Mon but est de donner à voir ce qui n’est pas encore révélé, d’initier tout un chacun à voir au-delà de l’étendue physique et lui offrir un espace psychique, une sorte de nouvelle genèse des choses. Dès mes débuts je me suis mis en quête d’un langage personnel. Les nombreuses expériences d’application de l’image sur du métal, tissu, roches et autres, m’ont contraint à créer des images qui correspondent aux caractéristiques des matériaux utilisés. La rencontre du musicien compositeur Luigi Nono à Venise, est à l’origine du mécanisme visuel de la troisième image (surimpression), où chaque élément n’éclate que par son contraire. Cette démarche m’a été inspirée par la similitude des fonctions de l’appareil de la prise de sons et de la prise de vues, ainsi que du travail de composition qui a suivi.
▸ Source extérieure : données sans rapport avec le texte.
-- ==== Sys2Proof/Laws/Machine.lean ====
section
/-! SUPPORT. One induction for every whole-machine rule: a relation between states that holds across each elementary change holds across every command and across the return of a callback. -/

set_option Elab.async false

namespace Sys2Proof.Machine

/-- The elementary changes of the machine, each as something the relation `R` allows. -/
structure Allows (R : State → State → Prop) : Prop where
  refl : ∀ s, R s s
  trans : ∀ {s t u}, R s t → R t u → R s u
  result : ∀ s r, R s (s.setResult r)
  world : ∀ s w, w.port = s.world.port → s.world.clock ≤ w.clock → R s (s.setWorld w)
  startSingle : ∀ {s t pgn prio src dst}, startSingle pgn prio src dst s = .next t → R s t
  startFast : ∀ {s t pgn prio src dst total}, startFast pgn prio src dst total s = .next t → R s t
  append : ∀ {s t b}, appendByte b s = .next t → R s t
  finishSingle : ∀ {s t}, finishSingle s = .next t → R s t
  finishFast : ∀ {s t}, finishFast s = .next t → R s t
  countRx : ∀ s, R s (countRx s)
  countDrop : ∀ s, R s (countDrop s)
  claimAddress : ∀ {s t}, claimAddress s = .next t → R s t
  expire : ∀ s, R s (expireClaim s)
  tieBreak : ∀ s, R s (s.setName (withDeviceInstance s.name (now s)))
  yield : ∀ s, s.devAddr ≠ 251 → R s (s.setDevAddr (s.devAddr + 1))
  call : ∀ s c, c.inv s.cfg = true → R s (s.setCalls (c :: s.calls))
  ret : ∀ s c rest, s.calls = c :: rest → R s (s.setCalls rest)

/-- A relation that holds across the parts of a single packet holds across its sending. -/
theorem sendSingle_of_parts {R : State → State → Prop}
    (trans : ∀ {s t u}, R s t → R t u → R s u) (refl : ∀ s, R s s)
    (start : ∀ {s t pgn prio src dst}, startSingle pgn prio src dst s = .next t → R s t)
    (append : ∀ {s t b}, appendByte b s = .next t → R s t)
    (finish : ∀ {s t}, finishSingle s = .next t → R s t) {s t : State} {pgn prio src dst bs}
    (h : sendSingle pgn prio src dst bs s = .next t) : R s t := by
  obtain ⟨m, n, h1, h2, h3⟩ := sendSingle_eq_next.mp h
  refine trans (trans (start h1) ?_) (finish h3)
  rw [Machine.outBytes] at h2
  split at h2
  · cases h2
  · exact appendAll_induction refl (fun h1 h2 => trans (append h1) h2) h2

/-- A relation that holds across the sending of the claim frame and across the setting of the claim timer
holds across AC_CLAIM's effect (R150). -/
theorem claimAddress_of_parts {R : State → State → Prop}
    (trans : ∀ {s t u}, R s t → R t u → R s u)
    (single : ∀ {s t pgn prio src dst bs}, sendSingle pgn prio src dst bs s = .next t → R s t)
    (claim : ∀ s, R s ((s.setClaimT (now s)).setClaimedOnce true)) {s t : State}
    (h : claimAddress s = .next t) : R s t := by
  obtain ⟨m, h1, h2⟩ := andThen_eq_next.mp h
  have hn : now m = now s := (sendSingle_sendsOnly h1).now
  rw [← hn] at h2
  cases h2
  exact trans (single h1) (claim m)

theorem flowOf_next {R : State → State → Prop} {s : State} {r : Out}
    (hr : ∀ {t}, r = .next t → R s t) {fl : Flow} (h : toFlow r = .next fl) :
    R s (flowState fl) := by
  obtain ⟨m, h1, h2⟩ := andThen_eq_next.mp h
  cases h2
  exact hr h1

theorem clipFrame_len (f : Frame) : (clipFrame f).len ≤ 8 := by
  simp [clipFrame, Frame.len]

/-- A polled frame has at most 8 data bytes (R82, R175). -/
theorem pollReceive_len {s : State} {f : Frame} (h : (pollReceive s).1 = some f) :
    f.len ≤ 8 := by
  have : ∃ g, f = clipFrame g := by
    unfold pollReceive at h
    split at h <;>
    · obtain ⟨g, -, hg⟩ := Option.map_eq_some_iff.mp h
      exact ⟨g, hg.symm⟩
  obtain ⟨g, rfl⟩ := this
  exact clipFrame_len g

variable {R : State → State → Prop} (A : Allows R) {s t : State}

include A

theorem Allows.appendAll {bs : List Byte} (h : appendAll bs s = .next t) : R s t :=
  appendAll_induction A.refl (fun h1 h2 => A.trans (A.append h1) h2) h

theorem Allows.outBytes {bs : List Byte} (h : outBytes bs s = .next t) : R s t := by
  rw [Machine.outBytes] at h
  split at h
  · cases h
  · exact A.appendAll h

theorem Allows.outNum {k : NumKind} {value prec : NumOperand} (h : outNum k value prec s = .next t) :
    R s t := by
  rw [Machine.outNum] at h
  split at h
  · cases h
  · obtain ⟨bytes, -, h⟩ := withValue_eq_next.mp h
    exact A.appendAll h

theorem Allows.outVarString {str : List Byte} (h : outVarString str s = .next t) : R s t := by
  rw [Machine.outVarString] at h
  split at h
  · cases h
  · split at h
    · cases h
    · exact A.appendAll h

theorem Allows.sendSingle {pgn prio src dst bs} (h : sendSingle pgn prio src dst bs s = .next t) :
    R s t := by
  exact sendSingle_of_parts (R := R) A.trans A.refl A.startSingle A.append A.finishSingle h

theorem Allows.sendFast {pgn prio src dst total bs}
    (h : sendFast pgn prio src dst total bs s = .next t) : R s t := by
  obtain ⟨m, n, h1, h2, h3⟩ := sendFast_eq_next.mp h
  exact A.trans (A.trans (A.startFast h1) (A.outBytes h2)) (A.finishFast h3)

/-! ### The clock and the transport -/

theorem Allows.sampleClock (time : Option Millis) (s : State) : R s (sampleClock time s) := by
  rw [sampleClock_state]
  exact A.world _ _ rfl (clock_le_sampleClock s time)

theorem Allows.pollReceive (s : State) : R s (pollReceive s).2 := by
  rw [pollReceive_state]
  exact A.world _ _ rfl (Nat.le_refl _)

theorem Allows.drawBytes (n : Nat) (s : State) : R s (drawBytes n s).2 := by
  rw [drawBytes_state]
  exact A.world _ _ rfl (Nat.le_refl _)

theorem Allows.drawOpen (s : State) : R s (drawOpen s).2 := by
  rw [drawOpen_state]
  exact A.world _ _ rfl (Nat.le_refl _)

theorem Allows.wait (ms : Nat) (s : State) : R s (wait ms s) :=
  A.world _ _ rfl (Nat.le_add_right _ _)

/-! ### The arbitrator -/

theorem Allows.arbitrate {remote : NameWord} (h : arbitrate remote s = .next t) : R s t := by
  rw [Machine.arbitrate] at h
  split at h
  · exact A.trans (A.tieBreak s) (A.claimAddress h)
  · split at h
    · split at h
      · cases h
      · exact A.trans (A.yield s ‹_›) (A.claimAddress h)
    · exact A.claimAddress h

theorem Allows.receiveClaim {f : Frame} (h : receiveClaim f s = .next t) : R s t := by
  rw [Machine.receiveClaim] at h
  split at h
  · cases h; exact A.refl s
  · split at h
    · cases h; exact A.refl s
    · exact A.trans (A.drawBytes _ s) (A.arbitrate h)

/-! ### The dispatcher -/

theorem Allows.sendPgnList {listType : Byte} {list : List Pgn24} {dst : Addr}
    (h : sendPgnList listType list dst s = .next t) : R s t := by
  rw [Machine.sendPgnList] at h
  split at h
  · cases h
  · exact A.sendFast h

theorem Allows.sendConfigInfo {dst : Addr} (h : sendConfigInfo dst s = .next t) : R s t := by
  rw [Machine.sendConfigInfo] at h
  split at h
  · cases h
  · exact A.sendFast h

theorem Allows.respond {f : Frame} {left : Option Nat} (hf : f.len ≤ 8) (hl : left.getD 0 ≤ 19)
    {fl : Flow} (h : respond f left s = .next fl) : R s (flowState fl) := by
  rw [Machine.respond] at h
  split at h
  · exact flowOf_next A.claimAddress h
  · split at h
    · refine flowOf_next (fun h => ?_) h
      obtain ⟨m, h1, h2⟩ := andThen_eq_next.mp h
      exact A.trans (A.sendPgnList h1) (A.sendPgnList h2)
    · split at h
      · exact flowOf_next A.sendFast h
      · split at h
        · exact flowOf_next A.sendConfigInfo h
        · split at h
          · cases h
            refine A.call s _ ?_
            have hf' : f.data.length ≤ 8 := hf
            simp_all [Callback.inv]
          · exact flowOf_next A.sendSingle h

theorem Allows.receiveRequest {f : Frame} {left : Option Nat} (hl : left.getD 0 ≤ 19) {fl : Flow}
    (h : receiveRequest f left s = .next fl) : R s (flowState fl) := by
  rw [Machine.receiveRequest] at h
  split at h
  · next hr =>
    have hf : f.len ≤ 8 := by
      simp only [requestForUs, Bool.and_eq_true, decide_eq_true_eq] at hr
      exact hr.1.2
    split at h
    · exact A.trans (A.expire s) (A.respond hf hl h)
    · cases h; exact A.expire s
  · cases h; exact A.refl s

/-! ### The pump -/

theorem Allows.handleFrame {f : Frame} {left : Nat} (hf : f.len ≤ 8) (hl : left ≤ 19) {fl : Flow}
    (h : handleFrame f left s = .next fl) : R s (flowState fl) := by
  rw [Machine.handleFrame] at h
  split at h
  · next hk =>
    refine A.trans (A.countRx s) ?_
    rw [Machine.route] at h
    split at h
    · exact A.receiveRequest (by simpa using hl) h
    · split at h
      · exact flowOf_next A.receiveClaim h
      · split at h
        · cases h; exact A.refl _
        · cases h
          refine A.call _ _ ?_
          have hf' : f.data.length ≤ 8 := hf
          simp_all [Callback.inv, isServicePgn, decodeId]
  · cases h; exact A.countDrop s

theorem Allows.pumpLoop {k : Nat} (hk : k ≤ 20) {fresh : Bool} {s t : State}
    (h : pumpLoop k fresh s = .next t) : R s t := by
  induction k generalizing s fresh with
  | zero => cases h; exact A.refl _
  | succ k ih =>
    rw [Machine.pumpLoop] at h
    have h0 : R s (if fresh then Machine.sampleClock none s else s) := by
      split
      · exact A.sampleClock none s
      · exact A.refl s
    refine A.trans h0 ?_
    generalize (if fresh then Machine.sampleClock none s else s) = s0 at h
    refine A.trans (A.pollReceive s0) ?_
    split at h
    · next hp => cases h; rw [hp]; exact A.refl _
    · next f s1 hp =>
      have hf : f.len ≤ 8 := pollReceive_len (s := s0) (by rw [hp])
      rw [hp]
      obtain ⟨fl, h1, h2⟩ := andThen_eq_next.mp h
      have h3 := A.handleFrame hf (by omega) h1
      cases fl with
      | done s2 => exact A.trans h3 (ih (by omega) h2)
      | suspended s2 => cases h2; exact h3

/-- The return of a callback that leaves at most 19 polls to its PUMP. -/
theorem Allows.resume {handled : Bool}
    (hl : ∀ c ∈ s.calls, c.inv s.cfg = true) (h : resume handled s = .next t) : R s t := by
  rw [Machine.resume] at h
  split at h
  · cases h
  · next c rest hc =>
    obtain ⟨m, h1, rfl⟩ := done_eq_next.mp h
    refine A.trans (A.trans (A.ret s c rest hc) ?_) (A.result _ _)
    have hi : c.inv s.cfg = true := hl c (by simp [hc])
    cases c with
    | messageHandler hd p left =>
      simp only [Callback.inv, Bool.and_eq_true, decide_eq_true_eq] at hi
      exact A.pumpLoop (by omega) h1
    | isoHandler req hd p left =>
      simp only [Callback.inv, Bool.and_eq_true, decide_eq_true_eq] at hi
      obtain ⟨n, h2, h3⟩ := andThen_eq_next.mp h1
      have hn : R (s.setCalls rest) n := by
        split at h2
        · cases h2; exact A.refl _
        · exact A.sendSingle h2
      refine A.trans hn ?_
      cases left with
      | none => cases h3; exact A.refl _
      | some k =>
        have : k ≤ 19 := by simpa using hi.2
        exact A.pumpLoop (by omega) h3

/-! ### Every command -/

theorem Allows.done {r : Out} (hr : ∀ {t}, r = .next t → R s t) (h : done r = .next t) :
    R s t := by
  obtain ⟨m, h1, rfl⟩ := done_eq_next.mp h
  exact A.trans (hr h1) (A.result _ _)

theorem Allows.answered {v : Result} (h : answer v s = .next t) : R s t := by
  cases h; exact A.result _ _

theorem Allows.encodeCommand {k : NumKind} {value prec : NumOperand}
    (h : encodeCommand k value prec s = .next t) : R s t := by
  obtain ⟨_, -, h⟩ := withValue_eq_next.mp h
  exact A.answered h

theorem Allows.decodeCommand {k : NumKind} {bytes : List Byte} {prec : NumOperand}
    (h : decodeCommand k bytes prec s = .next t) : R s t := by
  obtain ⟨_, -, h⟩ := withValue_eq_next.mp h
  exact A.answered h

/-- The induction: what every elementary change allows, every command allows. -/
theorem Allows.exec {i : Instr} (h : exec i s = .next t) : R s t := by
  cases i with
  | idPgnof _ => exact A.answered h
  | idDecode _ => exact A.answered h
  | idEncode _ _ _ _ =>
    obtain ⟨_, -, h⟩ := withValue_eq_next.mp h
    exact A.answered h
  | numEncU16 _ _ => exact A.encodeCommand h
  | numEncS16 _ _ => exact A.encodeCommand h
  | numEncU24 _ _ => exact A.encodeCommand h
  | numEncS24 _ _ => exact A.encodeCommand h
  | numEncU32 _ _ => exact A.encodeCommand h
  | numEncS32 _ _ => exact A.encodeCommand h
  | numDecU16 _ _ => exact A.decodeCommand h
  | numDecS16 _ _ => exact A.decodeCommand h
  | numDecU24 _ _ => exact A.decodeCommand h
  | numDecS24 _ _ => exact A.decodeCommand h
  | numDecU32 _ _ => exact A.decodeCommand h
  | numDecS32 _ _ => exact A.decodeCommand h
  | frStart _ _ _ _ => exact A.done A.startSingle h
  | frStartFast _ _ _ _ _ => exact A.done A.startFast h
  | frOutByte _ => exact A.done A.outBytes h
  | frOutRaw16 _ => exact A.done A.outBytes h
  | frOutRaw24 _ => exact A.done A.outBytes h
  | frOutRaw32 _ => exact A.done A.outBytes h
  | frOutFixstr _ _ _ => exact A.done A.outBytes h
  | frOutVarstr _ => exact A.done A.outVarString h
  | frOutNumU16 _ _ => exact A.done A.outNum h
  | frOutNumS16 _ _ => exact A.done A.outNum h
  | frOutNumU24 _ _ => exact A.done A.outNum h
  | frOutNumS24 _ _ => exact A.done A.outNum h
  | frOutNumU32 _ _ => exact A.done A.outNum h
  | frOutNumS32 _ _ => exact A.done A.outNum h
  | frFinish => exact A.done A.finishSingle h
  | frFinishFast => exact A.done A.finishFast h
  | acClaim => exact A.done A.claimAddress h
  | acPoll => exact A.trans (A.expire s) (A.answered h)
  | acRxClaim _ => exact A.done A.receiveClaim h
  | isoRxRequest _ =>
    refine A.done (fun h => ?_) h
    obtain ⟨fl, h1, h2⟩ := andThen_eq_next.mp h
    cases h2
    exact A.receiveRequest (by simp) h1
  | isoRxAck f => exact A.done (r := receiveAck f s) (fun h => by cases h; exact A.refl _) h
  | pump => exact A.done (A.pumpLoop (by simp [pumpCap])) h
  | status => exact A.answered h
  | engOpen _ _ => exact A.trans (A.trans (A.drawOpen s) (A.wait _ _)) (A.answered h)

/-- The induction for a step that is no power-up: the host's item is taken, and the rest is allowed. -/
theorem Allows.step (hc : ∀ c ∈ s.calls, c.inv s.cfg = true)
    (hp : ∀ (c : Config) (items : List HostItem), s.world.port ≠ .powerUp c :: items)
    (h : step s = .next t) : R (if s.world.port = [] then s else takeItem s) t := by
  simp only [Machine.step, runItem] at h
  split at h
  · next he => cases h; rw [if_pos he]; exact A.refl _
  · next he =>
    rw [if_neg (by rw [he]; simp)]
    rw [runCommand] at h
    split at h
    · cases h
    · split at h
      · exact A.trans (A.sampleClock _ _) (A.exec h)
      · cases h
  · next he =>
    rw [if_neg (by rw [he]; simp)]
    rw [runReturn] at h
    split at h
    · cases h
    · exact A.resume hc h
  · next he => exact absurd he (hp _ _)

end Sys2Proof.Machine
end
La photographie que je pratique depuis plusieurs décennies doit son origine à un ensemble de procédés appelés à l’époque «héliographie, héliogravure pour les estampes» destinés à rendre permanentes les images par des moyens autres que le dessin. Elle fut la première activité artistique qui lie le «faire et le voir», autrement dit la science et l’art. Le progrès de la science et l’évolution de la technique permettent aujourd’hui de domestiquer ses divers agents physiques et la LUMIERE, sa matière première immatérielle. Grâce aux progrès de l’enregistrement numérique et de l’impression au jet d’encres à pigments sur des supports nobles tels les papiers chiffons, l’image dite photographique, s’est refait sa place parmi les estampes. Entré dans cette nouvelle ère de la photographie et de ses multiples applications en plein épanouissement, l’artiste est l’artisan d’un patrimoine en devenir que nos suivants remonteront dans l’histoire en révisant nos valeurs.